#### PROBLEM STATEMENT:
Lines with the word "false": copy all of them from the entries below.

#### ENTRIES SHOWN:
════════════════
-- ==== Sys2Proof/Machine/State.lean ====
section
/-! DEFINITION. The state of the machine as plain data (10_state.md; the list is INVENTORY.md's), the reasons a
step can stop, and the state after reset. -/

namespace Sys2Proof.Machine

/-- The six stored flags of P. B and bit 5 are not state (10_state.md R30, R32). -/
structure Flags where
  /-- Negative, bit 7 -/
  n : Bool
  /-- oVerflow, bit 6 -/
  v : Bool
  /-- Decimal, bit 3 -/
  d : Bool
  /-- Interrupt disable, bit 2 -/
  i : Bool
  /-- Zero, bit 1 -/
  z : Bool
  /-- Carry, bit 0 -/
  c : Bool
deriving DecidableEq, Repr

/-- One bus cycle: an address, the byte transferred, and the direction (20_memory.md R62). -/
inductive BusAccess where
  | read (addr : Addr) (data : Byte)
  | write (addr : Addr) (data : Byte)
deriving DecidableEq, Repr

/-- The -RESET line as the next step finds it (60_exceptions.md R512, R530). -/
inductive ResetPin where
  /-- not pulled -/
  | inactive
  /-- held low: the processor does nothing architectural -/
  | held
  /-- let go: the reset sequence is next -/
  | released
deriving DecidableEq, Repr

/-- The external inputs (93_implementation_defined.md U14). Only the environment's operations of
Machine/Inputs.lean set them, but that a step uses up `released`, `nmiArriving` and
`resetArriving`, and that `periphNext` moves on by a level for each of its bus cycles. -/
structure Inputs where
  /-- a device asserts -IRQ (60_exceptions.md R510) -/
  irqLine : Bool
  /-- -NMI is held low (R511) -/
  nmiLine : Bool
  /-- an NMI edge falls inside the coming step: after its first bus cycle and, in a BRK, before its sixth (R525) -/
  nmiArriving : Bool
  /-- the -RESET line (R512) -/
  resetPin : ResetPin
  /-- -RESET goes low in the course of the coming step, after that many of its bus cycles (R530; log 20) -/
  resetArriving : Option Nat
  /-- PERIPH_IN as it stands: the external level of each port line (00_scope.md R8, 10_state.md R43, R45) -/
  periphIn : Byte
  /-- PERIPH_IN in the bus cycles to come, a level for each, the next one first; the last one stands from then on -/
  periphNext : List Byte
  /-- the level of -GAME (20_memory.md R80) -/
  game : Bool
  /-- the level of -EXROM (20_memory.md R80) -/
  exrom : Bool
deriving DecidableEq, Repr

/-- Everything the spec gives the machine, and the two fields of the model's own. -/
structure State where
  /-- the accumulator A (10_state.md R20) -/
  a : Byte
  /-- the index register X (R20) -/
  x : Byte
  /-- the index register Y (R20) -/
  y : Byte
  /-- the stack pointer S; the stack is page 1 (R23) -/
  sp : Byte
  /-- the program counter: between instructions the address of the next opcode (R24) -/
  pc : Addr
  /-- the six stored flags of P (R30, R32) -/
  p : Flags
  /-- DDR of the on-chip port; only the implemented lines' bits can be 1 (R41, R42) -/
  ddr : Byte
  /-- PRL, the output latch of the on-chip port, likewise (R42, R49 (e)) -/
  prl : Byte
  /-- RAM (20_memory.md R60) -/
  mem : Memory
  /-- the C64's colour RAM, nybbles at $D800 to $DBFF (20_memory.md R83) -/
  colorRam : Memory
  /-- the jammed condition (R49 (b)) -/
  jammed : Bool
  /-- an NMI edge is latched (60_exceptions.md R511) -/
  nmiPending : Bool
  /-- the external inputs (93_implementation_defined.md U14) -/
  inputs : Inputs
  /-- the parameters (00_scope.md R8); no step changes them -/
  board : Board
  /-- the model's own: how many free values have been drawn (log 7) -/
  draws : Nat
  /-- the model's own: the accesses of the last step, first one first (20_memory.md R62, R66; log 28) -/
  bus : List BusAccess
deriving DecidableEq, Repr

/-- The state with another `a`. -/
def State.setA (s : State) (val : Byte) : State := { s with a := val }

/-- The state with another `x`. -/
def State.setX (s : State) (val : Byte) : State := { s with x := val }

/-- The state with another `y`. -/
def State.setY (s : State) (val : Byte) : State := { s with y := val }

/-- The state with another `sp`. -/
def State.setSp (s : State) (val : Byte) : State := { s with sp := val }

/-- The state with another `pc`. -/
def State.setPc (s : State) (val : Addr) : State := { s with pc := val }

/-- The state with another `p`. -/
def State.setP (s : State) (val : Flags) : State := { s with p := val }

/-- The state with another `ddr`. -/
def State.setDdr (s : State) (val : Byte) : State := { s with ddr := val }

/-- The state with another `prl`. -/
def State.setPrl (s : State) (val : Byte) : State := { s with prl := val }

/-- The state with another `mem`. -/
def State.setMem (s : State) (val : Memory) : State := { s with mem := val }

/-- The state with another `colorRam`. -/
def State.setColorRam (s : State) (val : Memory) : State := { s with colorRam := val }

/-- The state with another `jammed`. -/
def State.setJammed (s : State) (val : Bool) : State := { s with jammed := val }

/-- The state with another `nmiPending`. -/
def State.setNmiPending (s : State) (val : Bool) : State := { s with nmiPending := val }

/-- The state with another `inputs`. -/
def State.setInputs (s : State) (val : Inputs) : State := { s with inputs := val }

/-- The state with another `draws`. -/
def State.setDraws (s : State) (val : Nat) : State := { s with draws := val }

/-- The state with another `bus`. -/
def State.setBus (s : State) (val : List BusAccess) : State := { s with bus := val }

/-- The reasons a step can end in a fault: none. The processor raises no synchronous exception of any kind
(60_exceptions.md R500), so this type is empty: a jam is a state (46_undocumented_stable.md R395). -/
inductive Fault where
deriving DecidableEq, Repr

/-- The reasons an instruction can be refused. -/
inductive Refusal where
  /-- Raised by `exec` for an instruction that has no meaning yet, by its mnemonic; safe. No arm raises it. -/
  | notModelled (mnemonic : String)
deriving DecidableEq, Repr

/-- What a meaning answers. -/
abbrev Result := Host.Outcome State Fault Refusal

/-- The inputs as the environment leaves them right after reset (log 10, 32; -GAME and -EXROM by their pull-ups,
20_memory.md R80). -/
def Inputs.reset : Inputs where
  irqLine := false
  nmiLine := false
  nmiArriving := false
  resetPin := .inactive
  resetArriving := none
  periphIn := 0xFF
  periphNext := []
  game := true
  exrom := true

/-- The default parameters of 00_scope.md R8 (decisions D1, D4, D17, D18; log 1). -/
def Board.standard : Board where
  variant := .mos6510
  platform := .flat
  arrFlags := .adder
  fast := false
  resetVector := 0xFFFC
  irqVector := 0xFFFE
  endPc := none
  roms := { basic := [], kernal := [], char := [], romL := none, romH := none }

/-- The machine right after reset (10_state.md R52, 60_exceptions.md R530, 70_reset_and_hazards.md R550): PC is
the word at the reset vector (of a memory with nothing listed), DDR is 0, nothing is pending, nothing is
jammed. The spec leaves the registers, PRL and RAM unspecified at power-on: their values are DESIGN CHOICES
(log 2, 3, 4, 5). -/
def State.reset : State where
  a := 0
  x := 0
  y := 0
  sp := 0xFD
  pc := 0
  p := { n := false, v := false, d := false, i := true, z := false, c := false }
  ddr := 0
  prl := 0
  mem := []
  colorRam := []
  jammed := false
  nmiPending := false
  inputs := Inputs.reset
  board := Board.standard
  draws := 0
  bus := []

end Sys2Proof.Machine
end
════════════════
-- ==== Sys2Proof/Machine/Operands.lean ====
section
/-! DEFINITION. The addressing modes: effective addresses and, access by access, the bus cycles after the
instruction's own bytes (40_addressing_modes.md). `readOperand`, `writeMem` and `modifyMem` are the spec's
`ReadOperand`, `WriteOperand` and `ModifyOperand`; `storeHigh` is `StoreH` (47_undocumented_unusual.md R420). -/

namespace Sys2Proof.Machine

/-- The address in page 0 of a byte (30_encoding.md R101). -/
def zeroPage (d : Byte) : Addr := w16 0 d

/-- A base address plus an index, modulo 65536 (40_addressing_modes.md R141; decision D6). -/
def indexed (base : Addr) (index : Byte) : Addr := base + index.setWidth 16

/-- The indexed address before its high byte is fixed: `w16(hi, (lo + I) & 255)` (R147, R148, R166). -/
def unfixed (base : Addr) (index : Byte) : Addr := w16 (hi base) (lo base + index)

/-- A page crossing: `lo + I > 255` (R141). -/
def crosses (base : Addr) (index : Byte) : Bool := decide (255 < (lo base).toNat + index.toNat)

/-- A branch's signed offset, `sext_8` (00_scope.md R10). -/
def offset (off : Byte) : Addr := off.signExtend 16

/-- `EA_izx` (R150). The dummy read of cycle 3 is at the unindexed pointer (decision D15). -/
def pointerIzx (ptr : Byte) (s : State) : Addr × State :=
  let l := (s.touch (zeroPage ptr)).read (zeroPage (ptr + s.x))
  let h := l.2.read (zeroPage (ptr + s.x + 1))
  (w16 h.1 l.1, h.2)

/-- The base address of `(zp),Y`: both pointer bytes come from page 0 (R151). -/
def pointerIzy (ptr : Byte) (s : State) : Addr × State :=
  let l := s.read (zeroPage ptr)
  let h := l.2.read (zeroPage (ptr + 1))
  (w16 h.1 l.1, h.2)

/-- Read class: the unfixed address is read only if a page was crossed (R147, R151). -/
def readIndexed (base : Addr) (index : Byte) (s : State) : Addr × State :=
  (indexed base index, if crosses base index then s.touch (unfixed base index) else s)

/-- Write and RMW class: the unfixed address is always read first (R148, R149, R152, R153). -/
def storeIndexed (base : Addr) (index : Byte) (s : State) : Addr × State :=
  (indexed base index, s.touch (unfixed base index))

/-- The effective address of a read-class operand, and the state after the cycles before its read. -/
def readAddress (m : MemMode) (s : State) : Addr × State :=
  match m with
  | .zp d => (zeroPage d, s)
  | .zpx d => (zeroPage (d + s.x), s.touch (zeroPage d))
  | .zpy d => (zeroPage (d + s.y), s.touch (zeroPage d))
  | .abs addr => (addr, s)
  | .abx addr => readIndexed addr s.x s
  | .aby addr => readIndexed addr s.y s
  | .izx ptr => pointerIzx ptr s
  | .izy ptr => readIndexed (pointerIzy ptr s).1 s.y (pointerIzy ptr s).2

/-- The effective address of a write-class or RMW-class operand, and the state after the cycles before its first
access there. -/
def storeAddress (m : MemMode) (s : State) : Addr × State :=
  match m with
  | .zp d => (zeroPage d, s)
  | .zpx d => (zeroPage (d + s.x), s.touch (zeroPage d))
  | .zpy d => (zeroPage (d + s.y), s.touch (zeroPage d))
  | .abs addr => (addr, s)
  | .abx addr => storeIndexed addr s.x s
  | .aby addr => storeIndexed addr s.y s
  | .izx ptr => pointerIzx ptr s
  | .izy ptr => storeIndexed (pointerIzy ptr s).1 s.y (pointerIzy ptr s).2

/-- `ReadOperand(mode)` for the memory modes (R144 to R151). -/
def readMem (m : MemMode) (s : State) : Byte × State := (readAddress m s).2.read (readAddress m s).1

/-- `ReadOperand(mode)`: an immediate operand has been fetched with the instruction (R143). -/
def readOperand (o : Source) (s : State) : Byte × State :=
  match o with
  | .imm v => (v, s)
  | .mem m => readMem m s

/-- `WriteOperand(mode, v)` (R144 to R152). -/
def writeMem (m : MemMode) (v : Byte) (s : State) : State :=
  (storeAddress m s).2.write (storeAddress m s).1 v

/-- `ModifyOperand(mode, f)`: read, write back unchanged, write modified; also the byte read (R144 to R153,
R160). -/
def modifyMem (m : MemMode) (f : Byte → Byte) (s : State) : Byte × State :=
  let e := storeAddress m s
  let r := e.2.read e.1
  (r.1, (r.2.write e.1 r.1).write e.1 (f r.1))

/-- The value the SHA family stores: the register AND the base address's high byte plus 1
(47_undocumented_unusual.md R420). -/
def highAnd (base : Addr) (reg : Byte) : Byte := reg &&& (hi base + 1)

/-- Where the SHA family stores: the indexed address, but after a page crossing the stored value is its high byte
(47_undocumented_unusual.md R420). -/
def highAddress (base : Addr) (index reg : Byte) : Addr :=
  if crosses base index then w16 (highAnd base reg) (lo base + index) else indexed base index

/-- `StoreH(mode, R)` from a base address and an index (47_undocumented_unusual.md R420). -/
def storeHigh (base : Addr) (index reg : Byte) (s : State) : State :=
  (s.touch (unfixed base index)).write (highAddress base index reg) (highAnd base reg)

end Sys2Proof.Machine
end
════════════════
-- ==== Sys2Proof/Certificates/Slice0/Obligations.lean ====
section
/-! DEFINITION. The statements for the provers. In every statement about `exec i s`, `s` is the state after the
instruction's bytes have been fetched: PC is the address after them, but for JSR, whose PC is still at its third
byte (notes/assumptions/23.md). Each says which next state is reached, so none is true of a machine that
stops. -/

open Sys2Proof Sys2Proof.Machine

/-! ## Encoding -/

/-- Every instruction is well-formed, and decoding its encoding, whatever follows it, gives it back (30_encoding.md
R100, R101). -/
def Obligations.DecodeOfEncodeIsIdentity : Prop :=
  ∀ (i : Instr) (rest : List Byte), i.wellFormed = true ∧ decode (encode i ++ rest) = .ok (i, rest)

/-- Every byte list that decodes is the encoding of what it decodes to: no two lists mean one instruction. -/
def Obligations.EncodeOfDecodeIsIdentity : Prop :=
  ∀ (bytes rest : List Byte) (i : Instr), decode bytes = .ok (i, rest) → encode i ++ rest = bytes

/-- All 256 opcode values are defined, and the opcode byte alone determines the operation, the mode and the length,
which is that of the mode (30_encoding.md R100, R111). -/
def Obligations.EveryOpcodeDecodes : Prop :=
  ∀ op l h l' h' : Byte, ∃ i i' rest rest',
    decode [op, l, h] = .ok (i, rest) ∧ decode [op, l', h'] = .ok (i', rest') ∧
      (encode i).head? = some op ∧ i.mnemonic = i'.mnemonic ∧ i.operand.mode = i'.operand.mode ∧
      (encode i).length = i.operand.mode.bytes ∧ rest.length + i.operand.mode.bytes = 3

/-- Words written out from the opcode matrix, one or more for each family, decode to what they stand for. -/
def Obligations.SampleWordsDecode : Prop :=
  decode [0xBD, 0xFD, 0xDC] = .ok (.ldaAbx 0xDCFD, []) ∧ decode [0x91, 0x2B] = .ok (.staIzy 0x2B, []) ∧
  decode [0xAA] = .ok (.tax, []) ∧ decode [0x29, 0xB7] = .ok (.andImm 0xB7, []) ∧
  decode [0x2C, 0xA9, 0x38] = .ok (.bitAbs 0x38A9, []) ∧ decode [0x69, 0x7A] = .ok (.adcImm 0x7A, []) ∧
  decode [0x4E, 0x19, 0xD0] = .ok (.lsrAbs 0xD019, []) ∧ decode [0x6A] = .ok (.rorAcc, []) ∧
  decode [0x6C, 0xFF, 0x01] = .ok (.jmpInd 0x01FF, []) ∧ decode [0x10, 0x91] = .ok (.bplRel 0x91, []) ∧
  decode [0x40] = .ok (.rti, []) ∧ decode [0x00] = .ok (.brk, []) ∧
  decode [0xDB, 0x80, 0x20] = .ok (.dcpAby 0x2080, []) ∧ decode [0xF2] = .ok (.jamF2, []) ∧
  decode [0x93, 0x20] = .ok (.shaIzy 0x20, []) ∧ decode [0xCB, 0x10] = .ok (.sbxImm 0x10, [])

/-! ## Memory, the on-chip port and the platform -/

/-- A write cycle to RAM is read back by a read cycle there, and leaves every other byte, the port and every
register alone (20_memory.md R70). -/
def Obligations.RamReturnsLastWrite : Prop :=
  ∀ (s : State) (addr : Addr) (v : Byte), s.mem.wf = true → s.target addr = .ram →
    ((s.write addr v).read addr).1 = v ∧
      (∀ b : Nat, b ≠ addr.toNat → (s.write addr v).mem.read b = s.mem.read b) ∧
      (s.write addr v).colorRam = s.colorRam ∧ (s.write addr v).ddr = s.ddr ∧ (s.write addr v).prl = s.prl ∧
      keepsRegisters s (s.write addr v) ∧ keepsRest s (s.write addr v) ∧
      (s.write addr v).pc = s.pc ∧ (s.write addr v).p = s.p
════════════════
#### PROBLEM SOLUTION:
  irqLine := false
  nmiLine := false
  nmiArriving := false
  fast := false
  p := { n := false, v := false, d := false, i := true, z := false, c := false }
  jammed := false
  nmiPending := false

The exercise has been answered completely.